◆ WHAT THIS TASK INVOLVES: The expected answer is the set of lines in the data below between the line holding "-- ==== Sys2Proof/Laws/Tables.lean" and the line holding "theorem find_cons (k", inclusive, written out exactly.

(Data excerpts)
====
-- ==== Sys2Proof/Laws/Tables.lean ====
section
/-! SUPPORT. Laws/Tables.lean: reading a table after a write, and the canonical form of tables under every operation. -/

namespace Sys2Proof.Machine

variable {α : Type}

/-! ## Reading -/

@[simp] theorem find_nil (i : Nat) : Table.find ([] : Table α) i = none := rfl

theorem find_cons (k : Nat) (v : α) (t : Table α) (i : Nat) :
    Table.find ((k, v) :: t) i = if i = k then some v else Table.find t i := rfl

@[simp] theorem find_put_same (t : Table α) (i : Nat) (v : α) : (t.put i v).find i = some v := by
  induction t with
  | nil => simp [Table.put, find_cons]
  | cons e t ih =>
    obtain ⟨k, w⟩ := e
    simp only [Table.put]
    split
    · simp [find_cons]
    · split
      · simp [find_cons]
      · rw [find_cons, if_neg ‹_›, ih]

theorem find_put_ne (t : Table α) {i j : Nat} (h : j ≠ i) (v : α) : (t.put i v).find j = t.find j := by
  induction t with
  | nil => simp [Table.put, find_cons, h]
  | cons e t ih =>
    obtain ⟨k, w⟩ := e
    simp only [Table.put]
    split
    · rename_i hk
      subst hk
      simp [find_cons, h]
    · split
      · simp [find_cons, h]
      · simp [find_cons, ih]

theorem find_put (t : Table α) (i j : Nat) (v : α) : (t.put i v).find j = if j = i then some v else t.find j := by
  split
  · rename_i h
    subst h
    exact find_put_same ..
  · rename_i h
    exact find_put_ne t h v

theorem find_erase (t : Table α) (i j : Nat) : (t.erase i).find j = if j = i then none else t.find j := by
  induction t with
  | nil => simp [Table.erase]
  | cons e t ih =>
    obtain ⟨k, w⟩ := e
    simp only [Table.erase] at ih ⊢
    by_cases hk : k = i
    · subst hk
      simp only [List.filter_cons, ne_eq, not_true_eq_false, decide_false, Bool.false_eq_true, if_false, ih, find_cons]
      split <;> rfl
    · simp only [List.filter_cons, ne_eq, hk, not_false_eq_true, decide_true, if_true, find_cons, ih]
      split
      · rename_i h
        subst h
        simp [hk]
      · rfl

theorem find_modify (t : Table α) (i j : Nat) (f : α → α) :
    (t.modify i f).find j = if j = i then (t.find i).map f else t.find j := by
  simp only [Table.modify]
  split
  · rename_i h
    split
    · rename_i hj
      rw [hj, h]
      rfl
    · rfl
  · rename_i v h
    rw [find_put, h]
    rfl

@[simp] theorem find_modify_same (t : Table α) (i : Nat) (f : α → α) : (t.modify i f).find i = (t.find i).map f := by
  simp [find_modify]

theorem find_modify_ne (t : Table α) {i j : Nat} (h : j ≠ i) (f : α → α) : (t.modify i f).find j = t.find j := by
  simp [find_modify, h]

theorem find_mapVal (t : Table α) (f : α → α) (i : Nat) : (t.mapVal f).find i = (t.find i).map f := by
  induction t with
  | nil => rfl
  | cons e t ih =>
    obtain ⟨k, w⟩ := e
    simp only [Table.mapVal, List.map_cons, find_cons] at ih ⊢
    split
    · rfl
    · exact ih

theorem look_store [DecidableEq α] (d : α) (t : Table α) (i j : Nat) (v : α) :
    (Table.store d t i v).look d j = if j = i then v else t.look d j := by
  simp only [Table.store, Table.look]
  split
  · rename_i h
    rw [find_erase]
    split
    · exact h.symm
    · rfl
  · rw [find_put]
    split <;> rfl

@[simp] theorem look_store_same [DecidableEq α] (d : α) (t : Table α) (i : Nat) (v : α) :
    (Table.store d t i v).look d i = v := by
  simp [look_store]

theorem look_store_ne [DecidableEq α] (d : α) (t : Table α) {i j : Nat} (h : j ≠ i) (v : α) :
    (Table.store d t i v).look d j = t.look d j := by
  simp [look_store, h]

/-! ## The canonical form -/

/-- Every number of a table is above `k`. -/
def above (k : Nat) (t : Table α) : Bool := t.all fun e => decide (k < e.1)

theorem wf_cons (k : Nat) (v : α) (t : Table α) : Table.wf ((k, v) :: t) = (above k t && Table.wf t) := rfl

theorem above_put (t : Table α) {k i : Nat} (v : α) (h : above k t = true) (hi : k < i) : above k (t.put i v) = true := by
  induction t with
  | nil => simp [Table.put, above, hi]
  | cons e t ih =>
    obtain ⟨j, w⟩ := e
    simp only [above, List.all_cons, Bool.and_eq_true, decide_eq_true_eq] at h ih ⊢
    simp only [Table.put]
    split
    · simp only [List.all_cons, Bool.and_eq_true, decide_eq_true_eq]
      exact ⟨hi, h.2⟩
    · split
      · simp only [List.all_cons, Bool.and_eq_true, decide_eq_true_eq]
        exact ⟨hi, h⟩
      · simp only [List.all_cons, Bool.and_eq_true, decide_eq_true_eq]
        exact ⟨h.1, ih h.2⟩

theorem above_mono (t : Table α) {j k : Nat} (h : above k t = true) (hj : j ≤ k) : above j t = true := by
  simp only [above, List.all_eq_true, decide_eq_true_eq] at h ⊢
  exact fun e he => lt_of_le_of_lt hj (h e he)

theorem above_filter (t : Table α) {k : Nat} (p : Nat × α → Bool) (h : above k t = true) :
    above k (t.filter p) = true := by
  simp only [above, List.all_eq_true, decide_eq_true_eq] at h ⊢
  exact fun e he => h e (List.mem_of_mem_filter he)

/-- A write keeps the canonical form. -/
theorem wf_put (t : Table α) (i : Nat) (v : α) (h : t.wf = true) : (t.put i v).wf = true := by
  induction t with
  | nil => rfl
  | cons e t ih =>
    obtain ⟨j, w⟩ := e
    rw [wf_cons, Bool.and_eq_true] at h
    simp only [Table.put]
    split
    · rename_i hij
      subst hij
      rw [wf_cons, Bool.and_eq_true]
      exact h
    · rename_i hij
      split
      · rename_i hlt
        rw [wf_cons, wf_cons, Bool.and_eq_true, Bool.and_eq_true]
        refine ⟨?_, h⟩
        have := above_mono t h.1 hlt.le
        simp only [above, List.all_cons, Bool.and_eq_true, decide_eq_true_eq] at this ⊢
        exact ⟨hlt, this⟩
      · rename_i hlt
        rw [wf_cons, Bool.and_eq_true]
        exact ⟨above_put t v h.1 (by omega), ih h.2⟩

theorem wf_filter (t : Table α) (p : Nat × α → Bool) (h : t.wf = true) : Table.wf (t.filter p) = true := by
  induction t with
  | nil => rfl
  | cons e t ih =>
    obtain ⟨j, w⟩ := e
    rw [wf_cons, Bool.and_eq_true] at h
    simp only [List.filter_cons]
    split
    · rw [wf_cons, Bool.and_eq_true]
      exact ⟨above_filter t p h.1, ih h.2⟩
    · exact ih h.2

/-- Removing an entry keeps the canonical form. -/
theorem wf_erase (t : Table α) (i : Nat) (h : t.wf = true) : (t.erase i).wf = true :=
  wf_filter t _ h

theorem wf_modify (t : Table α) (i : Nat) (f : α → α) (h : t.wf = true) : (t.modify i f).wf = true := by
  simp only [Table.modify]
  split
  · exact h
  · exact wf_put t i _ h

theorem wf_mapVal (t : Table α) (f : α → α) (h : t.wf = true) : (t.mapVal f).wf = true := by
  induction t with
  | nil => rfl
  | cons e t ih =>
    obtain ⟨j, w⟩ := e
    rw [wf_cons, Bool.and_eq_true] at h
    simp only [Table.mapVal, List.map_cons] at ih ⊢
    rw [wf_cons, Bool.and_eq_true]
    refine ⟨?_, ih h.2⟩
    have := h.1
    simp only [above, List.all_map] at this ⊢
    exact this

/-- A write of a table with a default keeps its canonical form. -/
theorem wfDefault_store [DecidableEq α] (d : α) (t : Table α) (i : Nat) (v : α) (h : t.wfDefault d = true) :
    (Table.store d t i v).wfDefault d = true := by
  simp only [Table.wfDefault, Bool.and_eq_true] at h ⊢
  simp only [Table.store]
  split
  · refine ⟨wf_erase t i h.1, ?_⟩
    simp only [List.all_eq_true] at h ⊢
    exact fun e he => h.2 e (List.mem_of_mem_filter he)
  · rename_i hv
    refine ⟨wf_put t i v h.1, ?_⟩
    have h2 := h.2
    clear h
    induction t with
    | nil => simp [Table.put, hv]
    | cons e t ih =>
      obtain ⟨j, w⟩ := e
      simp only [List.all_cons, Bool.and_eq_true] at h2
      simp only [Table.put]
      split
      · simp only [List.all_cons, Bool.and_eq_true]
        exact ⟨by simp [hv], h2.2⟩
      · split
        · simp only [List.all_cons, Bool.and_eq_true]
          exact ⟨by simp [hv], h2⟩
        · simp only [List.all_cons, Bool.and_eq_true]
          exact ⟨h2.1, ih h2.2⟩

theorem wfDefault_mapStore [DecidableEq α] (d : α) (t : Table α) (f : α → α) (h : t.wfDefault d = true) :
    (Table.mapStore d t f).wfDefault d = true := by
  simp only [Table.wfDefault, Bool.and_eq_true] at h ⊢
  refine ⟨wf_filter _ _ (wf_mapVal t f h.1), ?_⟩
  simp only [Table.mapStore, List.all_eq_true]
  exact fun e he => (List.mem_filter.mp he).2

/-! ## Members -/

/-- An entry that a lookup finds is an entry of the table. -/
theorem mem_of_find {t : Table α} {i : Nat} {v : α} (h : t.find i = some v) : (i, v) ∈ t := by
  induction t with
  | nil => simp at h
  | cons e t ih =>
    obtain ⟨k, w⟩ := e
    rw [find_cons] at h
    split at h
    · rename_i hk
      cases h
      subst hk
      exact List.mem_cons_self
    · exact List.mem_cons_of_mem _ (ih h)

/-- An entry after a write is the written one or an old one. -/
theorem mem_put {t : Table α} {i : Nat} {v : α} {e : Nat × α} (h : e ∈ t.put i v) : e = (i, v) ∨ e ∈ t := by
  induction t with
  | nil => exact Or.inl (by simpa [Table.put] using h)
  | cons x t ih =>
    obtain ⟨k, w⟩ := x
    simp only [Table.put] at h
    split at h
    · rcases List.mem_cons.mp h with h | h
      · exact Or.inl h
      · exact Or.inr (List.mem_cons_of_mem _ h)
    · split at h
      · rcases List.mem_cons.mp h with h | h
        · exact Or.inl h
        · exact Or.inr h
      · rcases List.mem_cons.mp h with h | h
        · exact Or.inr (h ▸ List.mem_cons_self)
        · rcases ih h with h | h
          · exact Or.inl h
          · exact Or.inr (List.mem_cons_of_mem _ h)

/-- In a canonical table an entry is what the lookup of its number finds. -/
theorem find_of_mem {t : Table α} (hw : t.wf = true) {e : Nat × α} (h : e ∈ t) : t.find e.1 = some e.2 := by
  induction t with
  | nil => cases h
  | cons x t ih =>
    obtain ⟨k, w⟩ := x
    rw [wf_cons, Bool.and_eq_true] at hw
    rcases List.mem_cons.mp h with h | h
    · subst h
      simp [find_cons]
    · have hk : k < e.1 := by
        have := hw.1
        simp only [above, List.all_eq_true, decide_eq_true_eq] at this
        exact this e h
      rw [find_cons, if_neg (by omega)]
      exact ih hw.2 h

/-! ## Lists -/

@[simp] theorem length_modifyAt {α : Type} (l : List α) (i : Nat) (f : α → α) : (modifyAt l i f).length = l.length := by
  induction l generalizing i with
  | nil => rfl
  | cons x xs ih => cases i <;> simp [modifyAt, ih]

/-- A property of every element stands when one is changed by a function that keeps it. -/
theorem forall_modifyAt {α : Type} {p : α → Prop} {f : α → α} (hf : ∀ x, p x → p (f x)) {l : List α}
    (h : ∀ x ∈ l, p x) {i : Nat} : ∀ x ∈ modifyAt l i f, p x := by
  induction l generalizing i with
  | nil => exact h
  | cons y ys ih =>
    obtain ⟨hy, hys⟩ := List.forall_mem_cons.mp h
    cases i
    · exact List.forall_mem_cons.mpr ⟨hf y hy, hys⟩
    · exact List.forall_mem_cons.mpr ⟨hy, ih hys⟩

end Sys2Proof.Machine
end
====
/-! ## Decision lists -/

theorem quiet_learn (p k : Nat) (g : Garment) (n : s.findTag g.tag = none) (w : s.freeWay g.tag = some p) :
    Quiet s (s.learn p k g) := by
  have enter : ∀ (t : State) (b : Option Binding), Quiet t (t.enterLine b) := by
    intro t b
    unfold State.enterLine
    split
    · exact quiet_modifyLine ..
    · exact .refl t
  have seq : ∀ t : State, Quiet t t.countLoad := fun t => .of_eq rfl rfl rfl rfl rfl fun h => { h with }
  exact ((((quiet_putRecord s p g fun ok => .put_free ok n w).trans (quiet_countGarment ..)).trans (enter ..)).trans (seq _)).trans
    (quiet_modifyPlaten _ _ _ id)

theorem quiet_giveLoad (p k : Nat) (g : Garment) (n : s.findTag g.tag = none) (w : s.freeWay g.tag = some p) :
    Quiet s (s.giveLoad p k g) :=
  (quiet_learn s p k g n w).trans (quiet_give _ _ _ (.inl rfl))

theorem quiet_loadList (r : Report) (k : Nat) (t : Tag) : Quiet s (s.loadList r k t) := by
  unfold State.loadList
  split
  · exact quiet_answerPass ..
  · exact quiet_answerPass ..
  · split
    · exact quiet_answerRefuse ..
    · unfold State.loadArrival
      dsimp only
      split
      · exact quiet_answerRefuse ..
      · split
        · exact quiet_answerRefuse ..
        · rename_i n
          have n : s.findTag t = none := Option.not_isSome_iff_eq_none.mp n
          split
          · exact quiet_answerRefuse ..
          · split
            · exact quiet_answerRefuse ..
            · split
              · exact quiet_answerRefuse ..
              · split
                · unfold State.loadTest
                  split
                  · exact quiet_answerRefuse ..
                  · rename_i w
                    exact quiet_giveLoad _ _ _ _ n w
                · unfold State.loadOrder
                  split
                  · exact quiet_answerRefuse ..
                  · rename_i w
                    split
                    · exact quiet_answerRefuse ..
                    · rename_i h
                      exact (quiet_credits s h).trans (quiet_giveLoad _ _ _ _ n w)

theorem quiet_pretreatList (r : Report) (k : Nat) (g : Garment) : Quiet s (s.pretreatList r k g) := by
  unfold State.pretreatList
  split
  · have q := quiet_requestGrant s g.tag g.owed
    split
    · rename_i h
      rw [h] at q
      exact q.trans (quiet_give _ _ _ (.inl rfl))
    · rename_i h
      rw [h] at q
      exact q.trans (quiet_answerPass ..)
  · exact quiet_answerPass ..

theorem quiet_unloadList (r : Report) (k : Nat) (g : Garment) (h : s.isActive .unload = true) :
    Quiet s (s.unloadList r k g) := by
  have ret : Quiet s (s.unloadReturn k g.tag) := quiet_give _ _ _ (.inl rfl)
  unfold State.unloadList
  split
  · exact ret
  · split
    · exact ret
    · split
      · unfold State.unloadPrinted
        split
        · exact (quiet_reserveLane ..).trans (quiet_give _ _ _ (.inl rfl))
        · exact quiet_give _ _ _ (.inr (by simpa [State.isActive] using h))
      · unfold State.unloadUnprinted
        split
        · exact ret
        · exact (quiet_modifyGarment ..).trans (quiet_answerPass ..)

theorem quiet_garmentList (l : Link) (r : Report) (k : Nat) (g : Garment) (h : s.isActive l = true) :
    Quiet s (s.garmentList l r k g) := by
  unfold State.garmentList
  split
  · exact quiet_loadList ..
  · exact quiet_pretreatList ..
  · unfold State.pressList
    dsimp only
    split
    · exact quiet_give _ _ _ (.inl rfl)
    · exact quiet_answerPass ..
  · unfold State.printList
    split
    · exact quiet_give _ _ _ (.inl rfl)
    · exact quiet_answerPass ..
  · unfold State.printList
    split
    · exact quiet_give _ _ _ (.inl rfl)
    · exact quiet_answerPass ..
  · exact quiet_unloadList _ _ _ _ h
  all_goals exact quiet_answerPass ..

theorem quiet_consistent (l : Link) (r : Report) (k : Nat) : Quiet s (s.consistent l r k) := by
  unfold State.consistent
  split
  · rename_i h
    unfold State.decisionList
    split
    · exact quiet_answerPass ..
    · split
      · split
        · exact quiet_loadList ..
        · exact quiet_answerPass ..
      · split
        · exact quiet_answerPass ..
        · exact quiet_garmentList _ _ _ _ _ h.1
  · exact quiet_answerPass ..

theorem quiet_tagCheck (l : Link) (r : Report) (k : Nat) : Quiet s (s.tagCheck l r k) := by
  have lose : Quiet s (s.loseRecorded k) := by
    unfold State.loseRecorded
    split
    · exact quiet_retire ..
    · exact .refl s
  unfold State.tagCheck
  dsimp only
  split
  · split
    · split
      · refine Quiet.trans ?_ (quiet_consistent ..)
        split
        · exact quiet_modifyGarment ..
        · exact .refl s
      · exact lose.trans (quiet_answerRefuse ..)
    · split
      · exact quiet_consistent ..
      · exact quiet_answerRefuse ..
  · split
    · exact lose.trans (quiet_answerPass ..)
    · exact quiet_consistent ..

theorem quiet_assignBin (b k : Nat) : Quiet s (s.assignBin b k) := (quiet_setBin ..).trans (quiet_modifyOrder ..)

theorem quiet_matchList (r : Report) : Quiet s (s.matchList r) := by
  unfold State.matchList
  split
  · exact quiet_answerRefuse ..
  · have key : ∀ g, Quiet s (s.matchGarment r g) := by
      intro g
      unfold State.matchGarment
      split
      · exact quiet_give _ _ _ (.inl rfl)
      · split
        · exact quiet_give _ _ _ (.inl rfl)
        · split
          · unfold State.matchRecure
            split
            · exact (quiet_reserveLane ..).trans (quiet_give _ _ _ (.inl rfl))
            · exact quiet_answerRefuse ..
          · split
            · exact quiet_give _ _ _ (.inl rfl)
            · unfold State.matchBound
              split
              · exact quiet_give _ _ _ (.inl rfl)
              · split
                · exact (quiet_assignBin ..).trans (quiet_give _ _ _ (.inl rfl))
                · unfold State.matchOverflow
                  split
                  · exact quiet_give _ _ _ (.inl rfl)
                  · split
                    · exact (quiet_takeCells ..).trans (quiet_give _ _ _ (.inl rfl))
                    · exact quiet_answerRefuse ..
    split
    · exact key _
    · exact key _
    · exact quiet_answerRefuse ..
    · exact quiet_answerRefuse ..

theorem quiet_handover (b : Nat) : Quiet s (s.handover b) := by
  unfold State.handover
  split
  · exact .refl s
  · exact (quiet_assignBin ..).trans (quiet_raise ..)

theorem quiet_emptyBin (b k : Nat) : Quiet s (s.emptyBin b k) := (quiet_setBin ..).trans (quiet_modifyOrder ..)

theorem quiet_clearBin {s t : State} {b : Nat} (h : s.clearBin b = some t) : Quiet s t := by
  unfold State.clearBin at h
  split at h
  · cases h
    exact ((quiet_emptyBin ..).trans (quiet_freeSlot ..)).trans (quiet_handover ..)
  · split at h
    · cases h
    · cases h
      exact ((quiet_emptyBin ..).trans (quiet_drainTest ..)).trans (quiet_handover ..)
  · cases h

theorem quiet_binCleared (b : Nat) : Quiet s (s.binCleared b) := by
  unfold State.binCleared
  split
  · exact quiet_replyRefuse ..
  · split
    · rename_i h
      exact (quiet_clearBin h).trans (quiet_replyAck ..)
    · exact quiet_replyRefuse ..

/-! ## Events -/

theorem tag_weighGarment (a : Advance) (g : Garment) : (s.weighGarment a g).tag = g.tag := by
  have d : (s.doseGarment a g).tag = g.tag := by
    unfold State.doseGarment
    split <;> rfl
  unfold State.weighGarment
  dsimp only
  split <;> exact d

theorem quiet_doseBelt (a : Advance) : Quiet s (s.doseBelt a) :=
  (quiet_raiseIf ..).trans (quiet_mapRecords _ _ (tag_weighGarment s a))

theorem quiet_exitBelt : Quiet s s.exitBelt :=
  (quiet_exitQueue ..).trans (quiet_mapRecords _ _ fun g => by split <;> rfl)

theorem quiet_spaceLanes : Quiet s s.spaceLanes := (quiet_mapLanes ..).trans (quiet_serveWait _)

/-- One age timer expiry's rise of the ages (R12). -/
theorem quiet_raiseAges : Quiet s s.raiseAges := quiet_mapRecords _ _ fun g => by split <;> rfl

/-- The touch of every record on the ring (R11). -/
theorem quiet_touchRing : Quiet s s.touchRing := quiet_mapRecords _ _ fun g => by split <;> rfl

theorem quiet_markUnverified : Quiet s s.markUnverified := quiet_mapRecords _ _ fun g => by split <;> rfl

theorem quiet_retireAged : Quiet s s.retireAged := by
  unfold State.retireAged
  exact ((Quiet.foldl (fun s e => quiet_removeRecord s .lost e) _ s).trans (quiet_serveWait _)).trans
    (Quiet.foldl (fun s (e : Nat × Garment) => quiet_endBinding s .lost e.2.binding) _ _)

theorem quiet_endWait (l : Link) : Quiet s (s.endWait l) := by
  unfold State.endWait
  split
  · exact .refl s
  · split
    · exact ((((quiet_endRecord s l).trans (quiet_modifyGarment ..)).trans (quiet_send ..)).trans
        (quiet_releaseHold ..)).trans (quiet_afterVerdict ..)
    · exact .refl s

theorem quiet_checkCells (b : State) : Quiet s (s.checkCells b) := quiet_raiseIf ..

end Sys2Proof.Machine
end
====
◆ RESPONSE TO THIS EXERCISE:
-- ==== Sys2Proof/Laws/Tables.lean ====
section
/-! SUPPORT. Laws/Tables.lean: reading a table after a write, and the canonical form of tables under every operation. -/

namespace Sys2Proof.Machine

variable {α : Type}

/-! ## Reading -/

@[simp] theorem find_nil (i : Nat) : Table.find ([] : Table α) i = none := rfl

theorem find_cons (k : Nat) (v : α) (t : Table α) (i : Nat) :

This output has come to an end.